RECORDED INFORMATION Start Marker
-- ==== Sys2Proof/Laws/Bus.lean ====
section
/-! SUPPORT. The cartridge accesses of the bus: when the snoop takes a write, and what a write can do. -/

namespace Sys2Proof.Machine

/-- The snoop takes the accesses of its window while it is active (R81, R86, R87). -/
theorem snooped_iff (s : State) (addr : BitVec 20) (hf : s.fault = none) :
    snooped s addr = true ↔ SnoopActive s ∧ addr.extractLsb' 16 4 = 1 := by
  simp only [snooped, snoopActive, Bool.and_eq_true, beq_iff_eq]
  constructor
  · rintro ⟨⟨h1, h2⟩, h3⟩; exact ⟨⟨hf, h1, h2⟩, h3⟩
  · rintro ⟨⟨_, h1, h2⟩, h3⟩; exact ⟨⟨h1, h2⟩, h3⟩

/-- Every address of a legacy row lies in the window (R76). -/
theorem windowAddr_bank (o : Half) : (windowAddr o).extractLsb' 16 4 = 1 := by
  rw [windowAddr, BitVec.extractLsb'_append_eq_of_le (by omega)]
  decide

/-- Everything a console write can do: outside the window of an active snoop it goes through the translator alone; inside, a
data byte goes through it, and the FSM moves (R87, R171). -/
theorem cartWrite_cases (s : State) (addr : BitVec 20) (v : Byte) :
    (snooped s addr = false ∧ cartWrite addr v s = writeThrough s addr v false) ∨
    (snooped s addr = true ∧ fsmStores s.fsm = true ∧
      cartWrite addr v s = (writeThrough s addr v false).setFsm (fsmNext s.fsm v)) ∨
    (snooped s addr = true ∧ fsmStores s.fsm = false ∧ cartWrite addr v s = s.setFsm (fsmNext s.fsm v)) := by
  unfold cartWrite fsmWrite fsmStore
  cases h : snooped s addr with
  | false => exact .inl ⟨rfl, rfl⟩
  | true =>
    cases h2 : fsmStores s.fsm with
    | false => exact .inr (.inr ⟨rfl, rfl, rfl⟩)
    | true => exact .inr (.inl ⟨rfl, rfl, rfl⟩)

end Sys2Proof.Machine
end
RECORDED INFORMATION End Marker
EXERCISE BRIEF: Retype every record above exactly.

EXERCISE SOLUTION:
-- ==== Sys2Proof/Laws/Bus.lean ====
section
/-! SUPPORT. The cartridge accesses of the bus: when the snoop takes a write, and what a write can do. -/

namespace Sys2Proof.Machine

/-- The snoop takes the accesses of its window while it is active (R81, R86, R87). -/
theorem snooped_iff (s : State) (addr : BitVec 20) (hf : s.fault = none) :
    snooped s addr = true ↔ SnoopActive s ∧ addr.extractLsb' 16 4 = 1 := by
  simp only [snooped, snoopActive, Bool.and_eq_true, beq_iff_eq]
  constructor
  · rintro ⟨⟨h1, h2⟩, h3⟩; exact ⟨⟨hf, h1, h2⟩, h3⟩
  · rintro ⟨⟨_, h1, h2⟩, h3⟩; exact ⟨⟨h1, h2⟩, h3⟩

/-- Every address of a legacy row lies in the window (R76). -/
theorem windowAddr_bank (o : Half) : (windowAddr o).extractLsb' 16 4 = 1 := by
  rw [windowAddr, BitVec.extractLsb'_append_eq_of_le (by omega)]
  decide

/-- Everything a console write can do: outside the window of an active snoop it goes through the translator alone; inside, a
data byte goes through it, and the FSM moves (R87, R171). -/
theorem cartWrite_cases (s : State) (addr : BitVec 20) (v : Byte) :
    (snooped s addr = false ∧ cartWrite addr v s = writeThrough s addr v false) ∨
    (snooped s addr = true ∧ fsmStores s.fsm = true ∧
      cartWrite addr v s = (writeThrough s addr v false).setFsm (fsmNext s.fsm v)) ∨
    (snooped s addr = true ∧ fsmStores s.fsm = false ∧ cartWrite addr v s = s.setFsm (fsmNext s.fsm v)) := by
  unfold cartWrite fsmWrite fsmStore
  cases h : snooped s addr with
  | false => exact .inl ⟨rfl, rfl⟩
  | true =>
    cases h2 : fsmStores s.fsm with
    | false => exact .inr (.inr ⟨rfl, rfl, rfl⟩)
    | true => exact .inr (.inl ⟨rfl, rfl, rfl⟩)

end Sys2Proof.Machine
end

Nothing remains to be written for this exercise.